==== Data for this task ====

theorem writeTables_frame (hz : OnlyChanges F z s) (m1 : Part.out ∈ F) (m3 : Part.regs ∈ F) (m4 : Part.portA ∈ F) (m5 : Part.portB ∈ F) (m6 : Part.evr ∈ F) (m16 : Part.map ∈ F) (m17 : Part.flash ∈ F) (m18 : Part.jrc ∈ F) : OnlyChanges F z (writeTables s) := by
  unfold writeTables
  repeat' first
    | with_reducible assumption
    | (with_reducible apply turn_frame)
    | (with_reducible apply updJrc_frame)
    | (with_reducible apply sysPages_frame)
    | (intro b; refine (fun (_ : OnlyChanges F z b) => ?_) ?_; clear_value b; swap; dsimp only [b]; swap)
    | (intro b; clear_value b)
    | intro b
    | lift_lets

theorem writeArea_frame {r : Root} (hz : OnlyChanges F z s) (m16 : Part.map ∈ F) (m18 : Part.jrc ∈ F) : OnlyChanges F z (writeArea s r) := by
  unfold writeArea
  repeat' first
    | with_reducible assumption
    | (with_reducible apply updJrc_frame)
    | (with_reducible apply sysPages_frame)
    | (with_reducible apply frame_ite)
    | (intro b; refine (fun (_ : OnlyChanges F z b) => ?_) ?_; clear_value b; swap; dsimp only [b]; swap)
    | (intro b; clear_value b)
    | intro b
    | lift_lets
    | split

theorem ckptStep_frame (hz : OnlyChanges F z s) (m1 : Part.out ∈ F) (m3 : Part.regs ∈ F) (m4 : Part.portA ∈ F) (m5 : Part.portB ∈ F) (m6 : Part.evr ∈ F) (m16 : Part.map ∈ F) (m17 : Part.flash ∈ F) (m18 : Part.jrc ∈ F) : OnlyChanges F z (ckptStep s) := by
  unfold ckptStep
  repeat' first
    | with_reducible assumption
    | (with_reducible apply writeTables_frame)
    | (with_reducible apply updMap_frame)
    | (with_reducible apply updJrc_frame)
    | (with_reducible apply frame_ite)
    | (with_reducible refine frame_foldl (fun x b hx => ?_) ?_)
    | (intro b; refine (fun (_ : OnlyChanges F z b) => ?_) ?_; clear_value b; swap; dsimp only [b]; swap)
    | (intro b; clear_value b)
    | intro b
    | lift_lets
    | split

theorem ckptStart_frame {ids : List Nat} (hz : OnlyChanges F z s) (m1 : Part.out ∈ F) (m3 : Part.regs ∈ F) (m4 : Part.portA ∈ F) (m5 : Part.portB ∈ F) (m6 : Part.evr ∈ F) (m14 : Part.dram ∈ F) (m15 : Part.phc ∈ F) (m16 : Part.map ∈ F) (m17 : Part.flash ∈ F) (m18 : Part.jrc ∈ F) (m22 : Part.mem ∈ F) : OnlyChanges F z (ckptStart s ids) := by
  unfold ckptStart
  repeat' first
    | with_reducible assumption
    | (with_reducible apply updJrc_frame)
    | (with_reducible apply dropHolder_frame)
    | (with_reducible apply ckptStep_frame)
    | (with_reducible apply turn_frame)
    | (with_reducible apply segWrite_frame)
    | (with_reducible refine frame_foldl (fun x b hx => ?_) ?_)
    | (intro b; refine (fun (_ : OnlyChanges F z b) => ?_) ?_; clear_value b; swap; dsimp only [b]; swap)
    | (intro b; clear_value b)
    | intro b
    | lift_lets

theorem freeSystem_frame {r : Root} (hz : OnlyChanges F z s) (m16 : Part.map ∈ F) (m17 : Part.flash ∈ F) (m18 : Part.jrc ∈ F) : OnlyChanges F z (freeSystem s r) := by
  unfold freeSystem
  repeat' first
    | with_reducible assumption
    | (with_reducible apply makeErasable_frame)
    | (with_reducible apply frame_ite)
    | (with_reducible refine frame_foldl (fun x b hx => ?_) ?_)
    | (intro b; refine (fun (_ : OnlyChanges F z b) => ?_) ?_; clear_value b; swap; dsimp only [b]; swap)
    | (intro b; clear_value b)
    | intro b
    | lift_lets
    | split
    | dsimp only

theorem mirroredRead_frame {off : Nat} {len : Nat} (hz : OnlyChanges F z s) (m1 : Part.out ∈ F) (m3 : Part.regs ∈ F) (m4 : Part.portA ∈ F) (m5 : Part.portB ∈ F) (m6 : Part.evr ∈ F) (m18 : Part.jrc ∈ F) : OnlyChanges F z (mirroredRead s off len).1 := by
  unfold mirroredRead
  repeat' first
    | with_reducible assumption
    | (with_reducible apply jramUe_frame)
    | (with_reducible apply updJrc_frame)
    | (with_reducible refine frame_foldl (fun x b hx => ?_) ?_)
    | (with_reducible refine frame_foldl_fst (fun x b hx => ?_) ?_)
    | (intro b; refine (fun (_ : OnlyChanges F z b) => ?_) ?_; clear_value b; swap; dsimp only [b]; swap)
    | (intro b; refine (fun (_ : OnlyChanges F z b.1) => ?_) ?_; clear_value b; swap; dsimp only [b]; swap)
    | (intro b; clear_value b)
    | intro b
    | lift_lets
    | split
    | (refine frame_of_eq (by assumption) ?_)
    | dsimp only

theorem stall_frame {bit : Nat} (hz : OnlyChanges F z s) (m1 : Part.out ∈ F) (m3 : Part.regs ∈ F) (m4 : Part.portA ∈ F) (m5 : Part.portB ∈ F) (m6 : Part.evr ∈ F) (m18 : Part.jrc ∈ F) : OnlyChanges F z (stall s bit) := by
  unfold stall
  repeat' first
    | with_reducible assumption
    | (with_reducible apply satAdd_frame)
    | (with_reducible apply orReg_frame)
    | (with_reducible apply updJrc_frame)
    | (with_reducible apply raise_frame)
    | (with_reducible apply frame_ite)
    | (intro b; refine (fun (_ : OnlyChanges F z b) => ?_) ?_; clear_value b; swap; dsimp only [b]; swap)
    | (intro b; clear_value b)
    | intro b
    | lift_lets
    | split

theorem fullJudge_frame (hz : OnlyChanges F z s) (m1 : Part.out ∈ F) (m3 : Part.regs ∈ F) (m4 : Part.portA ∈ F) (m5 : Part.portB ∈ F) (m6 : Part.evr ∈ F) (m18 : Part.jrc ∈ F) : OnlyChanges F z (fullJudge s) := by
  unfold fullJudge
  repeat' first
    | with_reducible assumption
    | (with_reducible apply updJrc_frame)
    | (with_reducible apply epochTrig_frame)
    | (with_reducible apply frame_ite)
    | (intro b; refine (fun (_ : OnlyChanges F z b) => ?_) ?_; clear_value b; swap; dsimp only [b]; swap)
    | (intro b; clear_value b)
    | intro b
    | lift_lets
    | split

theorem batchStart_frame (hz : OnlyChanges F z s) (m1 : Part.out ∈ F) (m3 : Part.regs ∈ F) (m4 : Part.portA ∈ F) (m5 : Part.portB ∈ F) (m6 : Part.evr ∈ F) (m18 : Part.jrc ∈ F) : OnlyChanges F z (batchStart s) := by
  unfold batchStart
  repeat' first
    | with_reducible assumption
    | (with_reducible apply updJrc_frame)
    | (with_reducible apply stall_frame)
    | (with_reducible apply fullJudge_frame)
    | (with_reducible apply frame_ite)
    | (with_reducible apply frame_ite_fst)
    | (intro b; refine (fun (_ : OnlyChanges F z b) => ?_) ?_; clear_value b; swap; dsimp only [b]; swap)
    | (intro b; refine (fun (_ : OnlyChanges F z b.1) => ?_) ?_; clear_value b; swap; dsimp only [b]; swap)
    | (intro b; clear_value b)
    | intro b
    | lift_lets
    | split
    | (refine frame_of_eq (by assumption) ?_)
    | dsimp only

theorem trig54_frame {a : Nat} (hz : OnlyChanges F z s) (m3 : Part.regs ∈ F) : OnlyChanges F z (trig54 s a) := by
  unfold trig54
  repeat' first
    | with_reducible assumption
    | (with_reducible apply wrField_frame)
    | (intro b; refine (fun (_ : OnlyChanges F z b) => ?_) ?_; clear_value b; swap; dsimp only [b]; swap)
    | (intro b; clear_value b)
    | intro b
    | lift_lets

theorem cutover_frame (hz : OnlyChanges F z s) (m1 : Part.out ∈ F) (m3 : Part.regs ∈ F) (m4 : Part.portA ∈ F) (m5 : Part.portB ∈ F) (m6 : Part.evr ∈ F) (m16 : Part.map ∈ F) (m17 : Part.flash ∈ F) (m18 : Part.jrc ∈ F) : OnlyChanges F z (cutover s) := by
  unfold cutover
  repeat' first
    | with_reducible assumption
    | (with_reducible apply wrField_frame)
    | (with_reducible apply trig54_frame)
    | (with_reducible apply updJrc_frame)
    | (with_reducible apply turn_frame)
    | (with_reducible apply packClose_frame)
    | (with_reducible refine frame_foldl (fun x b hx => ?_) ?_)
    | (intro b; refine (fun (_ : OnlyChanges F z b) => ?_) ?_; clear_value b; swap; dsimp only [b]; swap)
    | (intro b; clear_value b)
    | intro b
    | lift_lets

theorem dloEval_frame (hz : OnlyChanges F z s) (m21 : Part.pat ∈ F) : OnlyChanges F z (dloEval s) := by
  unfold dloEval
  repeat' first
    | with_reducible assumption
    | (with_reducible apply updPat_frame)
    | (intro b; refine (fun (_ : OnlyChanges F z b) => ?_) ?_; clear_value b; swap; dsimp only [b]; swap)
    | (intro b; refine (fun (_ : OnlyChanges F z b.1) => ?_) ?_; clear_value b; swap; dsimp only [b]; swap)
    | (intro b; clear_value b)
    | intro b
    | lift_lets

====

#### How to complete this task:
If a line in the records above includes the string "freeSystem", copy it.

#### Exercise answer:
theorem freeSystem_frame {r : Root} (hz : OnlyChanges F z s) (m16 : Part.map ∈ F) (m17 : Part.flash ∈ F) (m18 : Part.jrc ∈ F) : OnlyChanges F z (freeSystem s r) := by
  unfold freeSystem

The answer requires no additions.